The ratio is independent of $p$ if and only if $\sum_{i=1}^n x_i=\sum_{i=1}^n x_i'.$ Therefore, $T=\sum_{i=1}^n X_i$ is minimal sufficient for $p.$

The exponential family is a family of probability distributions sharing a common structure that gives them excellent properties. In particular, minimal sufficient statistics for parameters of distributions within the exponential family are trivial to obtain!

Definition 3.11 (Exponential family) A rv $X$ belongs to the (univariate) exponential family with parameter $\theta$ if its pmf or pdf, denoted by $f(\cdot;\theta),$ can be expressed as

\[\begin{align} f(x;\theta)=c(\theta)h(x)\exp\{w(\theta)t(x)\}, \tag{3.6} \end{align}\]

where $c,w:\Theta\rightarrow\mathbb{R}$ and $h,t:\mathbb{R}\rightarrow\mathbb{R}.$

Example 3.25 Let us check that a rv $X\sim \mathrm{Bin}(n,\theta)$ belongs to the exponential family.

Writing the pmf of the binomial as

\[\begin{align*} p(x;\theta) &=\binom{n}{x} \theta^x (1-\theta)^{n-x}=(1-\theta)^n\binom{n}{x} \left(\frac{\theta}{1-\theta}\right)^x \\ &=(1-\theta)^n\binom{n}{x} \exp\left\{x\log\left(\frac{\theta}{1-\theta}\right)\right\} \end{align*}\]

we can see that it has the shape of the exponential family.

Example 3.26 Let us check that a rv $X\sim \Gamma(\theta,3)$ belongs to the exponential family.

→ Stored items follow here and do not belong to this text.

-- ==== Sys2Proof/Decode.lean ====
section
/-! DEFINITION. The decoder (30_encoding R140 to R163), the encoder and the static properties of the
opcode table (R143, R170). -/

namespace Sys2Proof

open Sys2Proof.Machine (hiByte loByte join)

/-! ### The families of the table: an instruction from its operands -/

/-- `LD r,r'` (40_load8 R181). -/
def Instr.ldReg (r r' : Reg8) : Instr :=
  match r, r' with
  | .b, .b => .ldBB | .b, .c => .ldBC | .b, .d => .ldBD | .b, .e => .ldBE | .b, .h => .ldBH
  | .b, .l => .ldBL | .b, .a => .ldBA | .c, .b => .ldCB | .c, .c => .ldCC | .c, .d => .ldCD
  | .c, .e => .ldCE | .c, .h => .ldCH | .c, .l => .ldCL | .c, .a => .ldCA | .d, .b => .ldDB
  | .d, .c => .ldDC | .d, .d => .ldDD | .d, .e => .ldDE | .d, .h => .ldDH | .d, .l => .ldDL
  | .d, .a => .ldDA | .e, .b => .ldEB | .e, .c => .ldEC | .e, .d => .ldED | .e, .e => .ldEE
  | .e, .h => .ldEH | .e, .l => .ldEL | .e, .a => .ldEA | .h, .b => .ldHB | .h, .c => .ldHC
  | .h, .d => .ldHD | .h, .e => .ldHE | .h, .h => .ldHH | .h, .l => .ldHL | .h, .a => .ldHA
  | .l, .b => .ldLB | .l, .c => .ldLC | .l, .d => .ldLD | .l, .e => .ldLE | .l, .h => .ldLH
  | .l, .l => .ldLL | .l, .a => .ldLA | .a, .b => .ldAB | .a, .c => .ldAC | .a, .d => .ldAD
  | .a, .e => .ldAE | .a, .h => .ldAH | .a, .l => .ldAL | .a, .a => .ldAA

/-- `LD r,n` (40_load8 R182). -/
def Instr.ldImm (r : Reg8) (n : Byte) : Instr :=
  match r with
  | .b => .ldBN n | .c => .ldCN n | .d => .ldDN n | .e => .ldEN n | .h => .ldHN n | .l => .ldLN n
  | .a => .ldAN n

/-- `LD r,(HL)` (40_load8 R183). -/
def Instr.ldFromHl (r : Reg8) : Instr :=
  match r with
  | .b => .ldBAtHl | .c => .ldCAtHl | .d => .ldDAtHl | .e => .ldEAtHl | .h => .ldHAtHl
  | .l => .ldLAtHl | .a => .ldAAtHl

/-- `LD (HL),r` (40_load8 R184). -/
def Instr.ldToHl (r : Reg8) : Instr :=
  match r with
  | .b => .ldAtHlB | .c => .ldAtHlC | .d => .ldAtHlD | .e => .ldAtHlE | .h => .ldAtHlH
  | .l => .ldAtHlL | .a => .ldAtHlA

/-- `LD rr,nn` (41_load16 R211). -/
def Instr.ldPair (rr : Reg16) (nn : Word) : Instr :=
  match rr with
  | .bc => .ldBcNn nn | .de => .ldDeNn nn | .hl => .ldHlNn nn | .sp => .ldSpNn nn

/-- `PUSH qq` (41_load16 R215). -/
def Instr.push (qq : StackReg) : Instr :=
  match qq with
  | .bc => .pushBc | .de => .pushDe | .hl => .pushHl | .af => .pushAf

/-- `POP qq` (41_load16 R216). -/
def Instr.pop (qq : StackReg) : Instr :=
  match qq with
  | .bc => .popBc | .de => .popDe | .hl => .popHl | .af => .popAf

/-- The accumulator operations on a register or `(HL)` (42_alu8 R230). -/
def Instr.alu (op : AluOp) (x : Loc) : Instr :=
  match op, x with
  | .add, .reg .b => .addAB | .add, .reg .c => .addAC | .add, .reg .d => .addAD
  | .add, .reg .e => .addAE | .add, .reg .h => .addAH | .add, .reg .l => .addAL
  | .add, .atHl => .addAAtHl | .add, .reg .a => .addAA | .adc, .reg .b => .adcAB
  | .adc, .reg .c => .adcAC | .adc, .reg .d => .adcAD | .adc, .reg .e => .adcAE
  | .adc, .reg .h => .adcAH | .adc, .reg .l => .adcAL | .adc, .atHl => .adcAAtHl
  | .adc, .reg .a => .adcAA | .sub, .reg .b => .subB | .sub, .reg .c => .subC
  | .sub, .reg .d => .subD | .sub, .reg .e => .subE | .sub, .reg .h => .subH
  | .sub, .reg .l => .subL | .sub, .atHl => .subAtHl | .sub, .reg .a => .subA
  | .sbc, .reg .b => .sbcAB | .sbc, .reg .c => .sbcAC | .sbc, .reg .d => .sbcAD
  | .sbc, .reg .e => .sbcAE | .sbc, .reg .h => .sbcAH | .sbc, .reg .l => .sbcAL
  | .sbc, .atHl => .sbcAAtHl | .sbc, .reg .a => .sbcAA | .and, .reg .b => .andB
  | .and, .reg .c => .andC | .and, .reg .d => .andD | .and, .reg .e => .andE
  | .and, .reg .h => .andH | .and, .reg .l => .andL | .and, .atHl => .andAtHl
  | .and, .reg .a => .andA | .xor, .reg .b => .xorB | .xor, .reg .c => .xorC
  | .xor, .reg .d => .xorD | .xor, .reg .e => .xorE | .xor, .reg .h => .xorH
  | .xor, .reg .l => .xorL | .xor, .atHl => .xorAtHl | .xor, .reg .a => .xorA
  | .or, .reg .b => .orB | .or, .reg .c => .orC | .or, .reg .d => .orD | .or, .reg .e => .orE
  | .or, .reg .h => .orH | .or, .reg .l => .orL | .or, .atHl => .orAtHl | .or, .reg .a => .orA
  | .cp, .reg .b => .cpB | .cp, .reg .c => .cpC | .cp, .reg .d => .cpD | .cp, .reg .e => .cpE
  | .cp, .reg .h => .cpH | .cp, .reg .l => .cpL | .cp, .atHl => .cpAtHl | .cp, .reg .a => .cpA

/-- The accumulator operations on an immediate (42_alu8 R230). -/
def Instr.aluImm (op : AluOp) (n : Byte) : Instr :=
  match op with
  | .add => .addAN n | .adc => .adcAN n | .sub => .subN n | .sbc => .sbcAN n | .and => .andN n
  | .xor => .xorN n | .or => .orN n | .cp => .cpN n

/-- `INC r` (42_alu8 R239). -/
def Instr.incReg (r : Reg8) : Instr :=
  match r with
  | .b => .incB | .c => .incC | .d => .incD | .e => .incE | .h => .incH | .l => .incL
  | .a => .incA

/-- `DEC r` (42_alu8 R241). -/
def Instr.decReg (r : Reg8) : Instr :=
  match r with
  | .b => .decB | .c => .decC | .d => .decD | .e => .decE | .h => .decH | .l => .decL
  | .a => .decA

/-- `ADD HL,rr` (43_alu16 R271). -/
def Instr.addHl (rr : Reg16) : Instr :=
  match rr with
  | .bc => .addHlBc | .de => .addHlDe | .hl => .addHlHl | .sp => .addHlSp

/-- `INC rr` (43_alu16 R272). -/
def Instr.incPair (rr : Reg16) : Instr :=
  match rr with
  | .bc => .incBc | .de => .incDe | .hl => .incHl | .sp => .incSp

/-- `DEC rr` (43_alu16 R273). -/
def Instr.decPair (rr : Reg16) : Instr :=
  match rr with
  | .bc => .decBc | .de => .decDe | .hl => .decHl | .sp => .decSp

/-- The generic rotates and shifts (44_rotate_shift_bit R285 to R292). -/
def Instr.rot (op : RotOp) (x : Loc) : Instr :=
  match op, x with
  | .rlc, .reg .b => .rlcB | .rlc, .reg .c => .rlcC | .rlc, .reg .d => .rlcD
  | .rlc, .reg .e => .rlcE | .rlc, .reg .h => .rlcH | .rlc, .reg .l => .rlcL
  | .rlc, .atHl => .rlcAtHl | .rlc, .reg .a => .rlcA | .rrc, .reg .b => .rrcB
  | .rrc, .reg .c => .rrcC | .rrc, .reg .d => .rrcD | .rrc, .reg .e => .rrcE
  | .rrc, .reg .h => .rrcH | .rrc, .reg .l => .rrcL | .rrc, .atHl => .rrcAtHl
  | .rrc, .reg .a => .rrcA | .rl, .reg .b => .rlB | .rl, .reg .c => .rlC | .rl, .reg .d => .rlD
  | .rl, .reg .e => .rlE | .rl, .reg .h => .rlH | .rl, .reg .l => .rlL | .rl, .atHl => .rlAtHl
  | .rl, .reg .a => .rlA | .rr, .reg .b => .rrB | .rr, .reg .c => .rrC | .rr, .reg .d => .rrD
  | .rr, .reg .e => .rrE | .rr, .reg .h => .rrH | .rr, .reg .l => .rrL | .rr, .atHl => .rrAtHl
  | .rr, .reg .a => .rrA | .sla, .reg .b => .slaB | .sla, .reg .c => .slaC
  | .sla, .reg .d => .slaD | .sla, .reg .e => .slaE | .sla, .reg .h => .slaH
  | .sla, .reg .l => .slaL | .sla, .atHl => .slaAtHl | .sla, .reg .a => .slaA
  | .sra, .reg .b => .sraB | .sra, .reg .c => .sraC | .sra, .reg .d => .sraD
  | .sra, .reg .e => .sraE | .sra, .reg .h => .sraH | .sra, .reg .l => .sraL
  | .sra, .atHl => .sraAtHl | .sra, .reg .a => .sraA | .swap, .reg .b => .swapB
  | .swap, .reg .c => .swapC | .swap, .reg .d => .swapD | .swap, .reg .e => .swapE
  | .swap, .reg .h => .swapH | .swap, .reg .l => .swapL | .swap, .atHl => .swapAtHl
  | .swap, .reg .a => .swapA | .srl, .reg .b => .srlB | .srl, .reg .c => .srlC
  | .srl, .reg .d => .srlD | .srl, .reg .e => .srlE | .srl, .reg .h => .srlH
  | .srl, .reg .l => .srlL | .srl, .atHl => .srlAtHl | .srl, .reg .a => .srlA

/-- `BIT b,t` (44_rotate_shift_bit R293). -/
def Instr.bit (b : Fin 8) (x : Loc) : Instr :=
  match b, x with
  | 0, .reg .b => .bit0B | 0, .reg .c => .bit0C | 0, .reg .d => .bit0D | 0, .reg .e => .bit0E
  | 0, .reg .h => .bit0H | 0, .reg .l => .bit0L | 0, .atHl => .bit0AtHl | 0, .reg .a => .bit0A
  | 1, .reg .b => .bit1B | 1, .reg .c => .bit1C | 1, .reg .d => .bit1D | 1, .reg .e => .bit1E
  | 1, .reg .h => .bit1H | 1, .reg .l => .bit1L | 1, .atHl => .bit1AtHl | 1, .reg .a => .bit1A
  | 2, .reg .b => .bit2B | 2, .reg .c => .bit2C | 2, .reg .d => .bit2D | 2, .reg .e => .bit2E
  | 2, .reg .h => .bit2H | 2, .reg .l => .bit2L | 2, .atHl => .bit2AtHl | 2, .reg .a => .bit2A
  | 3, .reg .b => .bit3B | 3, .reg .c => .bit3C | 3, .reg .d => .bit3D | 3, .reg .e => .bit3E
  | 3, .reg .h => .bit3H | 3, .reg .l => .bit3L | 3, .atHl => .bit3AtHl | 3, .reg .a => .bit3A
  | 4, .reg .b => .bit4B | 4, .reg .c => .bit4C | 4, .reg .d => .bit4D | 4, .reg .e => .bit4E
  | 4, .reg .h => .bit4H | 4, .reg .l => .bit4L | 4, .atHl => .bit4AtHl | 4, .reg .a => .bit4A
  | 5, .reg .b => .bit5B | 5, .reg .c => .bit5C | 5, .reg .d => .bit5D | 5, .reg .e => .bit5E
  | 5, .reg .h => .bit5H | 5, .reg .l => .bit5L | 5, .atHl => .bit5AtHl | 5, .reg .a => .bit5A
  | 6, .reg .b => .bit6B | 6, .reg .c => .bit6C | 6, .reg .d => .bit6D | 6, .reg .e => .bit6E
  | 6, .reg .h => .bit6H | 6, .reg .l => .bit6L | 6, .atHl => .bit6AtHl | 6, .reg .a => .bit6A
  | 7, .reg .b => .bit7B | 7, .reg .c => .bit7C | 7, .reg .d => .bit7D | 7, .reg .e => .bit7E
  | 7, .reg .h => .bit7H | 7, .reg .l => .bit7L | 7, .atHl => .bit7AtHl | 7, .reg .a => .bit7A

/-- `RES b,t` (44_rotate_shift_bit R294). -/
def Instr.res (b : Fin 8) (x : Loc) : Instr :=
  match b, x with
  | 0, .reg .b => .res0B | 0, .reg .c => .res0C | 0, .reg .d => .res0D | 0, .reg .e => .res0E
  | 0, .reg .h => .res0H | 0, .reg .l => .res0L | 0, .atHl => .res0AtHl | 0, .reg .a => .res0A
  | 1, .reg .b => .res1B | 1, .reg .c => .res1C | 1, .reg .d => .res1D | 1, .reg .e => .res1E
  | 1, .reg .h => .res1H | 1, .reg .l => .res1L | 1, .atHl => .res1AtHl | 1, .reg .a => .res1A
  | 2, .reg .b => .res2B | 2, .reg .c => .res2C | 2, .reg .d => .res2D | 2, .reg .e => .res2E
  | 2, .reg .h => .res2H | 2, .reg .l => .res2L | 2, .atHl => .res2AtHl | 2, .reg .a => .res2A
  | 3, .reg .b => .res3B | 3, .reg .c => .res3C | 3, .reg .d => .res3D | 3, .reg .e => .res3E
  | 3, .reg .h => .res3H | 3, .reg .l => .res3L | 3, .atHl => .res3AtHl | 3, .reg .a => .res3A
  | 4, .reg .b => .res4B | 4, .reg .c => .res4C | 4, .reg .d => .res4D | 4, .reg .e => .res4E
  | 4, .reg .h => .res4H | 4, .reg .l => .res4L | 4, .atHl => .res4AtHl | 4, .reg .a => .res4A
  | 5, .reg .b => .res5B | 5, .reg .c => .res5C | 5, .reg .d => .res5D | 5, .reg .e => .res5E
  | 5, .reg .h => .res5H | 5, .reg .l => .res5L | 5, .atHl => .res5AtHl | 5, .reg .a => .res5A
  | 6, .reg .b => .res6B | 6, .reg .c => .res6C | 6, .reg .d => .res6D | 6, .reg .e => .res6E
  | 6, .reg .h => .res6H | 6, .reg .l => .res6L | 6, .atHl => .res6AtHl | 6, .reg .a => .res6A
  | 7, .reg .b => .res7B | 7, .reg .c => .res7C | 7, .reg .d => .res7D | 7, .reg .e => .res7E
  | 7, .reg .h => .res7H | 7, .reg .l => .res7L | 7, .atHl => .res7AtHl | 7, .reg .a => .res7A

Again, writing the pdf of a gamma as

\[\begin{align*} f(x;\theta)=\frac{1}{\Gamma(\theta)3^{\theta}}x^{\theta-1}e^{-x/3}=\frac{1}{\Gamma(\theta)3^{\theta}} e^{-x/3} \exp\{(\theta-1)\log x\} \end{align*}\]

it readily follows that it belongs to the exponential family.

Example 3.27 Let us see that a rv $X\sim \mathcal{U}(0,\theta)$ does not belong to the exponential family.

The pdf

\[\begin{align*} f(x;\theta)=\begin{cases} 1/\theta & \text{if} \ x\in(0,\theta),\\ 0 & \text{if} \ x\notin (0,\theta) \end{cases} \end{align*}\]

can be expressed as

\[\begin{align*} f(x;\theta)=\frac{1}{\theta}1_{\{x\in(0,\theta)\}}. \end{align*}\]

Since the indicator is a function of $x$ and $\theta$ at the same time, and it is impossible to express it in terms of an exponential function, we conclude that $X$ does not belong to the exponential family.

Theorem 3.7 (Minimal sufficient statistics in the exponential family) In a distribution within the exponential family (3.6) with parameter $\theta$ the statistic

\[\begin{align*} T(X_1,\ldots,X_n)=\sum_{i=1}^n t(X_i) \end{align*}\]

is minimal sufficient for $\theta.$

Proof (Proof of Theorem 3.7). First, we prove that $T(X_1,\ldots,X_n)=\sum_{i=1}^n t(X_i)$ is sufficient. The likelihood function is given by

\[\begin{align*} \mathcal{L}(\theta;x_1,\ldots,x_n)=[c(\theta)]^n \prod_{i=1}^n h(x_i)\exp\left\{w(\theta)\sum_{i=1}^n t(x_i)\right\}. \end{align*}\]

Applying Theorem 3.5, we have that

\[\begin{align*} h(x_1,\ldots,x_n)=\prod_{i=1}^n h(x_i), \quad g(t,\theta)=[c(\theta)]^n\exp\left\{w(\theta)\sum_{i=1}^n t(x_i)\right\}, \end{align*}\]

and we can see that $g(t,\theta)$ depends on the sample through $\sum_{i=1}^n t(x_i).$ Therefore, $T=\sum_{i=1}^n t(X_i)$ is sufficient for $\theta.$

To check that it is minimal sufficient, we apply Theorem 3.6:

\[\begin{align*} \frac{\mathcal{L}(\theta;x_1,\ldots,x_n)}{\mathcal{L}(\theta;x_1',\ldots,x_n')}&=\frac{[c(\theta)]^n \prod_{i=1}^n h(x_i)\exp\{w(\theta)\sum_{i=1}^n t(x_i)\}}{[c(\theta)]^n \prod_{i=1}^n h(x_i')\exp\{w(\theta)\sum_{i=1}^n t(x_i')\}} \\ & =\exp\left\{w(\theta)\left[T(x_1,\ldots,x_n)-T(x_1',\ldots,x_n')\right]\right\}\prod_{i=1}^n\frac{h(x_i)}{h(x_i')}. \end{align*}\]

The ratio is independent of $\theta$ if and only if

\[\begin{align*} T(x_1,\ldots,x_n)=T(x_1',\ldots,x_n'). \end{align*}\]

Example 3.28 A minimal sufficient statistic for $\theta$ in Example 3.25 is

\[\begin{align*} T=\sum_{i=1}^n X_i. \end{align*}\]

Example 3.29 A minimal sufficient statistic for $\theta$ in Example 3.26 is

\[\begin{align*} T=\sum_{i=1}^n \log X_i. \end{align*}\]

In a non-injective mapping, $\varphi(x)=\varphi(y)$ does not imply that $x=y.$ There might be different elements $x$ and $y$ having the same image by $\varphi.$↩︎